-- ==== Sys2Proof/Machine/Bits.lean ====
section
/-! DEFINITION. Lists by number, masks, fields of words, and integers of a width (R78 to R81). -/

namespace Sys2Proof.Machine

/-! ### Lists and masks -/

/-- The lanes of a mask in ascending order. -/
def lanesOf (m : Mask) : List Nat := (List.range 32).filter fun l => m.getLsbD l

/-- The mask of the lanes that satisfy f. -/
def maskOf (f : Nat → Bool) : Mask :=
  BitVec.ofNat 32 ((List.range 32).foldr (fun l n => n * 2 + (if f l then 1 else 0)) 0)

/-- The lowest lane of a mask. -/
def lowest (m : Mask) : Option Nat := (lanesOf m).head?

/-- Apply f to each element with its number, counting from k. -/
def mapFrom {α β : Type} (f : Nat → α → β) : Nat → List α → List β
  | _, [] => []
  | k, x :: xs => f k x :: mapFrom f (k + 1) xs

/-- The element of a list with a key, replaced. -/
def updateWhere {α : Type} (p : α → Bool) (f : α → α) (l : List α) : List α := l.map fun x => if p x then f x else x

/-- A list in an order, equals as they stood. -/
def insertBy {α : Type} (le : α → α → Bool) (x : α) : List α → List α
  | [] => [x]
  | y :: ys => if le x y then x :: y :: ys else y :: insertBy le x ys

def sortBy {α : Type} (le : α → α → Bool) (l : List α) : List α := l.foldr (insertBy le) []

/-! ### Fields of words -/

/-- Bits [lo + n - 1 : lo] of a word. -/
def field (w : Word) (lo n : Nat) : Nat := w.toNat / 2 ^ lo % 2 ^ n

def word (n : Nat) : Word := BitVec.ofNat 64 n

/-- A number as its 64-bit two's-complement pattern. -/
def wordI (x : Int) : Word := BitVec.ofInt 64 x

/-! ### Integers (R78 to R80) -/

/-- The signed value of a w-bit pattern. -/
def signedOf (w n : Nat) : Int := if 2 * (n % 2 ^ w) < 2 ^ w then (n % 2 ^ w : Nat) else ((n % 2 ^ w : Nat) : Int) - (2 ^ w : Nat)

/-- The value of a pattern as the integer type has it. -/
def intOf (t : Ty) (n : Nat) : Int := if t.isSigned then signedOf t.width n else ((n % 2 ^ t.width : Nat) : Int)

/-- The w-bit pattern of an integer: wrapping modulo 2^w. -/
def wrap (w : Nat) (x : Int) : Nat := (x % ((2 ^ w : Nat) : Int)).toNat

/-- The least and the greatest value of an integer type (R78). -/
def Ty.low (t : Ty) : Int := if t.isSigned then -((2 ^ (t.width - 1) : Nat) : Int) else 0
def Ty.high (t : Ty) : Int := if t.isSigned then ((2 ^ (t.width - 1) : Nat) : Int) - 1 else ((2 ^ t.width : Nat) : Int) - 1

/-- An integer clamped to a type's range, and whether the clamp changed it (R80). -/
def clamp (t : Ty) (x : Int) : Int × Bool :=
  if x < Ty.low t then (Ty.low t, true) else if x > Ty.high t then (Ty.high t, true) else (x, false)

/-- A scalar pattern extended to 64 bits by the type's signedness (R79). -/
def extend (t : Ty) (n : Nat) : Word :=
  if t.isSigned then wordI (signedOf t.width n) else word (n % 2 ^ t.width)

/-! ### Packed elements (R81, R82) -/

/-- Element i of a container of w-bit elements. -/
def elemOf (w i n : Nat) : Nat := n / 2 ^ (w * i) % 2 ^ w

/-- The container whose element i is f i, for i < n. -/
def packElems (w : Nat) (f : Nat → Nat) : Nat → Nat
  | 0 => 0
  | n + 1 => packElems w f n + f n % 2 ^ w * 2 ^ (w * n)

/-- The classes of R82. -/
def swizzle (cls n i : Nat) : Nat :=
  match cls with
  | 0 => i
  | 1 => n - 1 - i
  | 2 => i ^^^ 1
  | 3 => i ^^^ (n / 2)
  | 4 => 0
  | 5 => 1
  | 6 => i - i % 2
  | _ => i - i % 2 + 1

end Sys2Proof.Machine
end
______________________________
Exercise details: Look above for the line containing "def swizzle (cls". Return it and each line after it exactly, through the last line, and nothing more.

Your response:
def swizzle (cls n i : Nat) : Nat :=
  match cls with
  | 0 => i
  | 1 => n - 1 - i
  | 2 => i ^^^ 1
  | 3 => i ^^^ (n / 2)
  | 4 => 0
  | 5 => 1
  | 6 => i - i % 2
  | _ => i - i % 2 + 1

end Sys2Proof.Machine
end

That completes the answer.